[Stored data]

/-- A code with a value folds to the alphabet's character for it or to a confusable letter (spec/30_encoding.md R91). -/
theorem b32Value_eq_some {u g : BitVec 5} {c : Byte} (h : b32Value u c = some g) :
    foldCase c = alphabet g ∨ ((foldCase c = ascii 'I' ∨ foldCase c = ascii 'L') ∧ g = 1) ∨
      (foldCase c = ascii 'O' ∧ g = 0) ∨ (foldCase c = ascii 'U' ∧ g = u) := by
  unfold b32Value at h
  dsimp only at h
  split_ifs at h with hIL hO hU
  · exact .inr (.inl ⟨hIL, (Option.some.inj h).symm⟩)
  · exact .inr (.inr (.inl ⟨hO, (Option.some.inj h).symm⟩))
  · exact .inr (.inr (.inr ⟨hU, (Option.some.inj h).symm⟩))
  · exact .inl (alphabet_of_alphabetIndex h).symm

/-- The guard's list has its letters in both cases. -/
theorem foldCase_mem_guardPasses_iff : ∀ c : Byte,
    (foldCase c).toNat ∈ guardPasses.map Char.toNat ↔ c.toNat ∈ guardPasses.map Char.toNat := by decide

theorem alphabet_mem_guardPasses_iff : ∀ g : BitVec 5, (alphabet g).toNat ∈ guardPasses.map Char.toNat ↔ g ≤ 7 := by
  decide

/-- On this hardware the codes with a value of at most 7 are the fourteen of spec/40_base32.md R124. -/
theorem mem_guardPasses_iff {c : Byte} {g : BitVec 5} (h : b32Value 22 c = some g) :
    c.toNat ∈ guardPasses.map Char.toNat ↔ g ≤ 7 := by
  rw [← foldCase_mem_guardPasses_iff]
  rcases b32Value_eq_some h with e | ⟨e | e, rfl⟩ | ⟨e, rfl⟩ | ⟨e, rfl⟩
  · rw [e, alphabet_mem_guardPasses_iff]
  all_goals rw [e]; decide

/-- Of the texts of 26 valid characters the decoder refuses those with a first value above 7 and decodes the others. -/
theorem b32Decode_overflow_or_ok {cfg : Config} {x : Vector Byte 36}
    (hvalid : ∀ k < 26, b32Value cfg.uAliasValue (charAt x k) ≠ none) {g : BitVec 5}
    (hfirst : b32Value cfg.uAliasValue (charAt x 0) = some g) :
    (7 < g ∧ b32Decode cfg 26 x = .error .overflow) ∨ (g ≤ 7 ∧ ∃ n, b32Decode cfg 26 x = .ok n) := by
  by_cases hg : 7 < g
  · exact .inl ⟨hg, b32Decode_of_overflow rfl hvalid hfirst hg⟩
  · have hle := BitVec.not_lt.mp hg
    obtain ⟨n, hok, -⟩ := b32Decode_of_valid rfl hvalid hfirst hle
    exact .inr ⟨hle, n, hok⟩

/-- Settles O24: every clause turns on whether the first value exceeds 7. -/
theorem theOverflowGuardAcceptsValuesUpToSeven : Obligations.TheOverflowGuardAcceptsValuesUpToSeven := by
  intro x hvalid
  obtain ⟨g, hfirst⟩ := Option.ne_none_iff_exists'.mp (hvalid 0 (by decide))
  have hover : b32Decode hardware 26 x = .error .overflow ↔ 7 < g := by
    rcases b32Decode_overflow_or_ok (cfg := hardware) hvalid hfirst with ⟨hg, e⟩ | ⟨hg, n, e⟩
    · exact iff_of_true e hg
    · exact iff_of_false (by rw [e]; exact nofun) (BitVec.not_lt.mpr hg)
  have hok : (∃ n, b32Decode hardware 26 x = .ok n) ↔ g ≤ 7 := by
    rcases b32Decode_overflow_or_ok (cfg := hardware) hvalid hfirst with ⟨hg, e⟩ | ⟨hg, n, e⟩
    · exact iff_of_false (by rw [e]; exact nofun) (BitVec.not_le.mpr hg)
    · exact iff_of_true ⟨n, e⟩ hg
  rw [hover, hok, mem_guardPasses_iff hfirst]
  simp only [hfirst, Option.some.injEq, exists_eq_left', ← seven_lt_iff_top_bits, BitVec.not_le, and_self]

/-! ### What the decoder of form A looks at -/

/-- The answer depends on the length and on the values of the 26 characters only. -/
theorem b32Decode_congr {cfg cfg' : Config} {x x' : Vector Byte 36} (len : Byte)
    (h : len = 26 → ∀ k < 26, b32Value cfg.uAliasValue (charAt x k) = b32Value cfg'.uAliasValue (charAt x' k)) :
    b32Decode cfg len x = b32Decode cfg' len x' := by
  rcases b32Decode_cases cfg len x with ⟨hne, e⟩ | ⟨hlen, ⟨k, hk, hinv⟩, e⟩ | ⟨hlen, hvalid, ⟨g, hfirst, hg⟩, e⟩ |
    ⟨hlen, n, e, hgroups⟩
  · rw [e, b32Decode_of_len_ne hne]
  · rw [e, b32Decode_of_char_invalid hlen hk (h hlen k hk ▸ hinv)]
  · rw [e, b32Decode_of_overflow hlen (fun k hk => h hlen k hk ▸ hvalid k hk) (h hlen 0 (by decide) ▸ hfirst) hg]
  · rw [e, b32Decode_ok_iff.mpr ⟨hlen, fun k hk => h hlen k hk ▸ hgroups k hk⟩]

/-- The only codes that fold to the letter U. -/
theorem foldCase_ne_U {c : Byte} (hupper : c ≠ 0x55) (hlower : c ≠ 0x75) : foldCase c ≠ ascii 'U' := by
  have hU : ascii 'U' = 0x55 := rfl
  unfold foldCase
  split
  · bv_omega
  · exact hU ▸ hupper

/-- A code other than `U` and `u` has one value whatever `U_ALIAS_VALUE` is (spec/92_eei_decisions.md D2). -/
theorem b32Value_congr_uAlias {c : Byte} (hupper : c ≠ 0x55) (hlower : c ≠ 0x75) (u u' : BitVec 5) :
    b32Value u c = b32Value u' c := by
  simp only [b32Value, foldCase_ne_U hupper hlower, if_false]

/-- Settles O57: without `U` and `u` the 26 characters have the same values under both parameters. -/
theorem theAliasParameterTouchesOnlyU : Obligations.TheAliasParameterTouchesOnlyU := fun _ u u' len _ h =>
  b32Decode_congr len fun _ k hk => b32Value_congr_uAlias (h k hk).1 (h k hk).2 u u'

end Sys2Proof.Machine
end

section
/-! The ten timestamp characters of form A (spec/30_encoding.md R94). -/

namespace Sys2Proof.Machine

/-- The ten 5-bit groups of a timestamp with two zero bits before it. -/
def timestampGroup (ts : BitVec 48) (k : Nat) : BitVec 5 := (0b00#2 ++ ts).extractLsb' (5 * (9 - k)) 5

/-- The first ten groups of a packed value are the timestamp's: 50 bits that stand above scope and entropy. -/
theorem b32Group_pack {k : Nat} (hk : k < 10) (ts : BitVec 48) (sc : BitVec 16) (en : BitVec 64) :
    b32Group (pack ts sc en) k = timestampGroup ts k := by
  apply BitVec.eq_of_getLsbD_eq
  intro j hj
  have hlow : ¬5 * (25 - k) + j < 64 := by omega
  have hmid : ¬5 * (25 - k) + j - 64 < 16 := by omega
  have hpos : 5 * (25 - k) + j - 64 - 16 = 5 * (9 - k) + j := by omega
  by_cases hts : 5 * (9 - k) + j < 48
  · have hval : 5 * (25 - k) + j < 128 := by omega
    simp only [b32Group, timestampGroup, pack, BitVec.getLsbD_extractLsb', BitVec.getLsbD_append, hlow, hmid, hpos, hts,
      hval, if_true, if_false]
  · have hval : ¬5 * (25 - k) + j < 128 := by omega
    have hzero : 5 * (25 - k) + j - 128 = 5 * (9 - k) + j - 48 := by omega
    simp only [b32Group, timestampGroup, pack, BitVec.getLsbD_extractLsb', BitVec.getLsbD_append, hts, hval, hzero,
      if_false]

/-- Timestamps with the same ten groups are the same. -/
theorem eq_of_timestampGroup_eq {ts ts' : BitVec 48} (h : ∀ k < 10, timestampGroup ts k = timestampGroup ts' k) :
    ts = ts' := by
  have groups : ∀ x : BitVec 48, concatDigits 5 (timestampGroup x) 10 = 0b00#2 ++ x := fun x =>
    concatDigits_extract (w := 5) (by decide) 10 (0b00#2 ++ x)
  have e := concatDigits_congr _ _ 10 h
  rw [groups, groups] at e
  exact (BitVec.append_right_inj _).mp e

/-- Settles O52: the first ten characters are the alphabet's for the timestamp's groups, which determine it. -/
theorem theFirstTenCharactersAreTheTimestamp : Obligations.TheFirstTenCharactersAreTheTimestamp := by
  intro ts ts' sc sc' en en'
  refine ⟨fun k hk => ?_, fun hne => ?_⟩
  · rw [b32Encode_getElem, b32Encode_getElem, b32Group_pack hk, b32Group_pack hk]
  · by_contra hsame
    refine hne (eq_of_timestampGroup_eq fun k hk => ?_)
    have hchar := not_not.mp fun h => hsame ⟨k, hk, h⟩
    rwa [b32Encode_getElem, b32Encode_getElem, b32Group_pack hk, b32Group_pack hk, alphabet_inj] at hchar

end Sys2Proof.Machine
end

section
/-! What holds of every command: how it can end, its reports (spec/60_exceptions.md R200, R203, R207), the registers it
writes and the registers it reads (spec/10_state.md R29), and each command on the reset contents
(spec/70_reset_and_hazards.md R242). -/

namespace Sys2Proof.Machine

open Sys2Proof.Claims

/-! ### The two ends of a command -/

/-- A command commits its pseudocode with a report of success, or changes the report alone. -/
theorem exec_cases {i : Instr} {s t : State} (h : exec i s = .next t) :
    (∃ u, pseudocode hardware i s = .ok u ∧ t = u.succeed) ∨
      (∃ c, pseudocode hardware i s = .error c ∧ t = s.raise c) := by
  rw [exec_eq] at h
  cases h
  exact complete_cases s (pseudocode hardware i s)

/-- No check is coded as success. -/
theorem check_code_ne_zero (c : Check) : c.code ≠ 0 := by cases c <;> decide

/-- Settles O38: a commit reports 0/0, a raise writes the two report registers and no check or kind is coded 0. -/
theorem aFailingCommandWritesOnlyItsReport : Obligations.AFailingCommandWritesOnlyItsReport := by
  intro i s t h
  rcases exec_cases h with ⟨u, -, rfl⟩ | ⟨c, -, rfl⟩
  · exact .inl ⟨rfl, rfl⟩
  · exact .inr ⟨kind_code_ne_zero c.kind, check_code_ne_zero c, rfl⟩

Your assignment:
Among the lines of the data above, count those containing the word "both" and report the total alone.

Written answer:
2